You’re spinning your wheels in the proverbial mud. You’re sitting there waiting for something to happen, and as you say, you don’t even know what that is. Get up and go. Make a mistake. I honestly dare you. You know why? Because it’s not that big of a deal. Truly. No one is watching you. You are the only one categorizing your Ws and your Ls. Take a few Ls. Get smarter. Learn what you like.
The only way to self-trust, as far as I can see, is getting into some hot water and realizing you can find your way out of it.
You haven’t put yourself in any hot water yet.
Find it. Go there. Do something creatively dangerous. Be reckless with your ideas. Fail a million times.
I don’t know why it works this way, but I know it’s true: failing feels better than inaction.
Do This Next
L&L you have the world at your fingertips.
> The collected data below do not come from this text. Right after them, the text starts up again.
/-- Event 0x0D04 of a missed bound: no other came in the last millisecond. -/
theorem raise_breach_faultRoom (h : s.FaultRoom) (hdue : ∀ t, s.tmk.breachAt = some t → t + 1000000 ≤ s.now) (src a b c d : Nat) :
    ((s.onTmk fun k => { k with breachAt := some s.now }).raise 0x0D04 src a b c d).FaultRoom := by
  have hle : s.evr.queue.length ≤ 224 := by
    rcases h with h | ⟨-, t, ht, hnow⟩
    · exact h
    · exact absurd hnow (Nat.not_lt.mpr (hdue t ht))
  have hmarked : (s.onTmk fun k => { k with breachAt := some s.now }).tmk.breachAt = some s.now := rfl
  have hnow : (s.onTmk fun k => { k with breachAt := some s.now }).now = s.now := rfl
  have hq : (s.onTmk fun k => { k with breachAt := some s.now }).evr.queue.length = s.evr.queue.length := rfl
  generalize (s.onTmk fun k => { k with breachAt := some s.now }) = u at hmarked hnow hq ⊢
  have htmk : (u.raise 0x0D04 src a b c d).tmk = u.tmk := raise_only u 0x0D04 src a b c d .tmk (by decide)
  refine .inr ⟨?_, s.now, by rw [htmk, hmarked], by rw [State.raise_now, hnow]; omega⟩
  rcases length_raise u 0x0D04 src a b c d with hsame | ⟨-, hone⟩ <;> omega

theorem logPages_faultRoom (n t : Nat) (cq : Bool) (h : s.FaultRoom) : (State.logPages n s t cq).FaultRoom := by
  induction n generalizing s with
  | zero => exact h
  | succ n ih =>
    unfold State.logPages
    dsimp only
    split
    · exact h
    split
    · exact raise_faultRoom (h.keeps (setTenant_only _ _ _) (by decide) (by decide) (by decide)) (by decide) _ _ _ _ _
    · exact ih (h.keeps ((draw_only s).andThen (setTenant_only _ _ _)) (by decide) (by decide) (by decide))

theorem logWrites_faultRoom (c n : Nat) (h : s.FaultRoom) : (s.logWrites c n).FaultRoom := by
  unfold State.logWrites
  split
  · exact logPages_faultRoom _ _ _ (logPages_faultRoom _ _ _ h)
  · exact h

theorem completeWith_faultRoom (g : Hdr) (st : Status) (a b : Nat) (d : List FieldVal) (h : s.FaultRoom) : (s.completeWith g st a b d).FaultRoom := by
  unfold State.completeWith
  dsimp only
  split
  · exact h
  have hpost := h.keeps (postCompletion_only s g st a b d) (by decide) (by decide) (by decide)
  split
  · exact hpost
  · exact (logWrites_faultRoom _ _ hpost).keeps (respond_only _ _ _) (by decide) (by decide) (by decide)

theorem breach_faultRoom (x : Ctx) (late : Nat) (h : s.FaultRoom) : (s.breach x late).FaultRoom := by
  have hset (u : State) (n : Nat) (f : Tenant → Tenant) (hu : u.FaultRoom) : (u.updTenant n f).FaultRoom :=
    hu.keeps (setTenant_only _ _ _) (by decide) (by decide) (by decide)
  have htmk (u : State) (f : Timekeeper → Timekeeper) (hf : (f u.tmk).breachAt = u.tmk.breachAt) (hu : u.FaultRoom) : (u.onTmk f).FaultRoom :=
    hu.of_eq rfl hf rfl
  unfold State.breach
  dsimp only
  split
  · split
    · exact hset _ _ _ (htmk _ _ (by rfl) (hset _ _ _ h))
    · exact raise_faultRoom (htmk _ _ (by rfl) (hset _ _ _ (htmk _ _ (by rfl) (hset _ _ _ h)))) (by decide) _ _ _ _ _
  · have hcounted := hset ((s.updTenant x.tenant fun t => { t with worstLate := max t.worstLate late }).onTmk fun k =>
        { k with unexcused := Tbl.put 0 k.unexcused x.cls.code (satAdd 16 (Tbl.look 0 k.unexcused x.cls.code) 1) }) x.tenant
      (fun t => { t with unexcused := satAdd 32 t.unexcused 1 }) (htmk _ _ (by rfl) (hset _ _ _ h))
    split
    case h_1 hnone =>
      rw [if_pos rfl]
      exact raise_breach_faultRoom hcounted (fun t ht => nomatch hnone.symm.trans ht) _ _ _ _ _
    case h_2 t hsome =>
      split
      case isTrue hdue =>
        refine raise_breach_faultRoom hcounted (fun t' ht => ?_) _ _ _ _ _
        cases hsome.symm.trans ht
        exact of_decide_eq_true hdue
      case isFalse => exact hcounted

theorem measure_faultRoom (x : Ctx) (h : s.FaultRoom) : (s.measure x).FaultRoom := by
  unfold State.measure
  split
  · exact h
  split
  · exact breach_faultRoom _ _ h
  · exact h

theorem finish_faultRoom (c : Nat) (st : Status) (h : s.FaultRoom) : (s.finish c st).FaultRoom := by
  unfold State.finish State.finishWith
  split
  · exact h
  · have hgone := h.keeps (((setCtx_only s c none).andThen (withdrawReads_only _ c)).andThen (freeBufsOf_only _ c)) (by decide) (by decide) (by decide)
    dsimp only
    split
    · exact hgone
    · exact completeWith_faultRoom _ _ _ _ _ (measure_faultRoom _ hgone)

theorem giveUpFrame_faultRoom (c zk off : Nat) (h : s.FaultRoom) : (s.giveUpFrame c zk off).FaultRoom := by
  unfold State.giveUpFrame
  split
  · exact h
  · exact finish_faultRoom _ _ h

theorem chargeReactive_faultRoom (t : Nat) (h : s.FaultRoom) : (s.chargeReactive t).FaultRoom := by
  have hset (u : State) (v : Tenant) (hu : u.FaultRoom) : (u.setTenant t v).FaultRoom :=
    hu.keeps (setTenant_only _ _ _) (by decide) (by decide) (by decide)
  have haccrued := h.keeps (accrueRa_only s t) (by decide) (by decide) (by decide)
  unfold State.chargeReactive
  dsimp only
  split
  · exact hset _ _ haccrued
  split
  · exact raise_faultRoom (hset _ _ haccrued) (by decide) _ _ _ _ _
  · exact hset _ _ haccrued

theorem chargeRebuild_faultRoom (t : Nat) (v : Service) (h : s.FaultRoom) : (s.chargeRebuild t v).FaultRoom := by
  unfold State.chargeRebuild
  split
  · exact h.of_eq rfl rfl rfl
  · exact chargeReactive_faultRoom _ h
  all_goals exact h

theorem enqueueSource_faultRoom (n : Nat) (r : Rebuild) (pos : Nat) (h : s.FaultRoom) : (s.enqueueSource n r pos).FaultRoom :=
  h.keeps (enqueueSource_only _ _ _ _) (by decide) (by decide) (by decide)

theorem sourceFailed_faultRoom (n pos : Nat) (h : s.FaultRoom) : (s.sourceFailed n pos).FaultRoom := by
  have hset (v : Option Rebuild) : (s.setRebuild n v).FaultRoom := h.keeps (setRebuild_only _ _ _) (by decide) (by decide) (by decide)
  unfold State.sourceFailed
  dsimp only
  split
  · exact h
  split
  · exact giveUpFrame_faultRoom _ _ _ (raise_faultRoom (hset _) (by decide) _ _ _ _ _)
  · exact enqueueSource_faultRoom _ _ _ (hset _)

theorem offerSource_faultRoom (n pos : Nat) (h : s.FaultRoom) : (s.offerSource n pos).FaultRoom := by
  unfold State.offerSource
  split
  · exact h
  split
  · exact sourceFailed_faultRoom _ _ h
  · exact enqueueSource_faultRoom _ _ _ h

theorem startRebuild_faultRoom (c : Nat) (cls : Cls) (t zk off pos : Nat) (v : Service) (h : s.FaultRoom) :
    (s.startRebuild c cls t zk off pos v).FaultRoom := by
  unfold State.startRebuild
  dsimp only
  split
  · exact raise_faultRoom h (by decide) _ _ _ _ _
  · refine .each (fun p u hu => offerSource_faultRoom _ _ hu) ?_
    exact (chargeRebuild_faultRoom t v h).keeps ((onWork_only _ _).andThen (setRebuild_only _ _ _)) (by decide) (by decide) (by decide)

theorem aroundEntry_faultRoom (e : QEntry) (v : Service) (h : s.FaultRoom) : (s.aroundEntry e v).FaultRoom := by
  unfold State.aroundEntry
  split
  · exact sourceFailed_faultRoom _ _ h
  · exact h
  · refine .each (fun o u hu => ?_) h
    split
    · exact hu
    · exact giveUpFrame_faultRoom _ _ _ (startRebuild_faultRoom _ _ _ _ _ _ _ hu)

theorem aroundLane_faultRoom (n : Nat) (v : Service) (h : s.FaultRoom) : (s.aroundLane n v).FaultRoom :=
  .each (fun _ _ hu => aroundEntry_faultRoom _ _ hu) h

theorem noteFailure_faultRoom (source : Nat) (cs : List Nat) (h : s.FaultRoom) : (s.noteFailure source cs).FaultRoom :=
  (h.keeps (Only.each (F := [.work, .ctxs]) fun _ _ => updCtx_only _ _ _) (by decide) (by decide) (by decide)).of_eq rfl rfl rfl

theorem aroundBlock_faultRoom (b : Nat) (h : s.FaultRoom) : (s.aroundBlock b).FaultRoom :=
  .each (fun _ _ hu => aroundLane_faultRoom _ _ hu) (noteFailure_faultRoom _ _ h)

/-- A fault record finds its entry. -/
theorem recorded_fault {u : State} (h : u.FaultRoom) (hnow : u.now = s.now) {code : Nat} (hcode : isFaultCode code = true)
    (hclass : code / 256 ≠ 9 ∧ code / 256 ≠ 10) (src a b c d : Nat) : Recorded s (u.raise code src a b c d) code src a b c d := by
  have hlt : u.evr.queue.length < 256 := by
    rcases h with h | ⟨h, -⟩ <;> omega
  have hraise : (u.raise code src a b c d).evr.queue = enqueueArrival u.evr.queue u.now (evRec code src a b c d) := by
    unfold State.raise
    dsimp only
    rw [if_neg (by rintro (⟨hc, -⟩ | ⟨hc, -⟩); exacts [hclass.1 hc, hclass.2 hc]), if_pos (by rw [hcode]; exact hlt)]
    rfl
  unfold Recorded
  rw [hraise, ← hnow]
  exact mem_enqueueArrival _ _ _

end

end Sys2Proof.Machine
end

section
/-! Fixed-function units that fail: out of service, with their events (R162, R179, R261, R268, R523). -/

namespace Sys2Proof.Machine

theorem decIn_of_core {x y : Blk} (h : x.core = y.core) : x.decIn = y.decIn :=
  have hf := congrArg Blk.decIn h
  hf

theorem other_of_base {x y : Faults} (h : x.base = y.base) : x.other = y.other :=
  have hf := congrArg Faults.other h
  hf

section
variable {s t u : State}

/-- A raise on a state whose arrival queue and clock are still those of `s`. -/
theorem recorded_raise_of {F : List Part} (hroom : s.roomForEvents) (hu : Only F s u) (hevr : Part.evr ∉ F) (haon : Part.aon ∉ F) {code : Nat}
    (hcode : code / 256 ≠ 9 ∧ code / 256 ≠ 10) (src a b c d : Nat) : Recorded s (u.raise code src a b c d) code src a b c d := by
  have hq : u.evr = s.evr := hu .evr hevr
  exact recorded_raise (by rw [hq]; exact hroom) (congrArg Aon.timeNs (hu .aon haon)) hcode _ _ _ _ _

/-! Decoders. -/

/-- A decoder out of service, its event not yet raised (R162). -/
def State.decoderOut (s : State) (b i : Nat) : State := (s.updBlk b fun y => { y with decIn := clearBit y.decIn i }).otherFailed (srcDecoder b)

theorem decoderOut_decIn (s : State) (b i : Nat) : ((s.decoderOut b i).blk b).decIn = clearBit (s.blk b).decIn i := by
  have hblk : (s.decoderOut b i).blk b = (s.updBlk b fun y => { y with decIn := clearBit y.decIn i }).blk b := rfl
  rw [hblk, State.updBlk_eq, State.blk_setBlk, if_pos rfl]

theorem decoderOut_only (s : State) (b i : Nat) : Only [.blks, .blkBase, .blkCore, .flt, .fltBase] s (s.decoderOut b i) :=
  ((setBlk_only _ _ _).andThen ((onFlt_only _ _).andThen (onFlt_only _ _))).mono (by decide)

theorem decoderFails_from {b i : Nat} (h : hasBit (s.blk b).decIn i = true) : ∃ n,
    Only unitParts ((s.decoderOut b i).raise 0x0411 (srcMarshal b) 0 i n 0) (s.decoderFails b i) := by
  have hshort (v : State) (left : Nat) : Only unitParts v (if left = 2 then v.raiseShort (srcBlockCollector b) left 1 else v) :=
    .ite ((raiseShort_only _ _ _ _).mono (by decide))
  have hlast (v : State) (left : Nat) : Only unitParts v (State.grantDecoders 4 (if left ≤ 1 then v.endSoftDecodes b else v) b) :=
    (Only.ite (endSoftDecodes_only _ _)).trans ((grantDecoders_only _ _ _).mono (by decide))
  refine ⟨countBits ((s.decoderOut b i).blk b).decIn 4, ?_⟩
  unfold State.decoderFails
  rw [if_neg (by simp [h])]
  exact (hshort _ _).trans (((onWork_only _ _).mono (by decide)).trans (hlast _ _))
Here’s what to do next to make sure you’re actually showing up to your life:
Look back at 10 years ago. What was happening then that you thought was the end of the world? What did you eventually gain from it?
Decide what your objective is. What do you actually want to do? Pick a few things if you’re not sure, and go after them.
Fail as many times as possible in the next month. Seriously. Post your writing. Do a table read. Share something creative for feedback. Submit to an agent. See how many Ls you can rack up. At the end of the month, you’ll feel better.
L&L, it’ll be okay. This is the journey. This is the process. There’s nothing different happening for better, smarter, or more talented people.
For all of us, it’s the same tedious trudge.
Oh well.
Take heart. You’re nowhere near as late and lost as you suspect.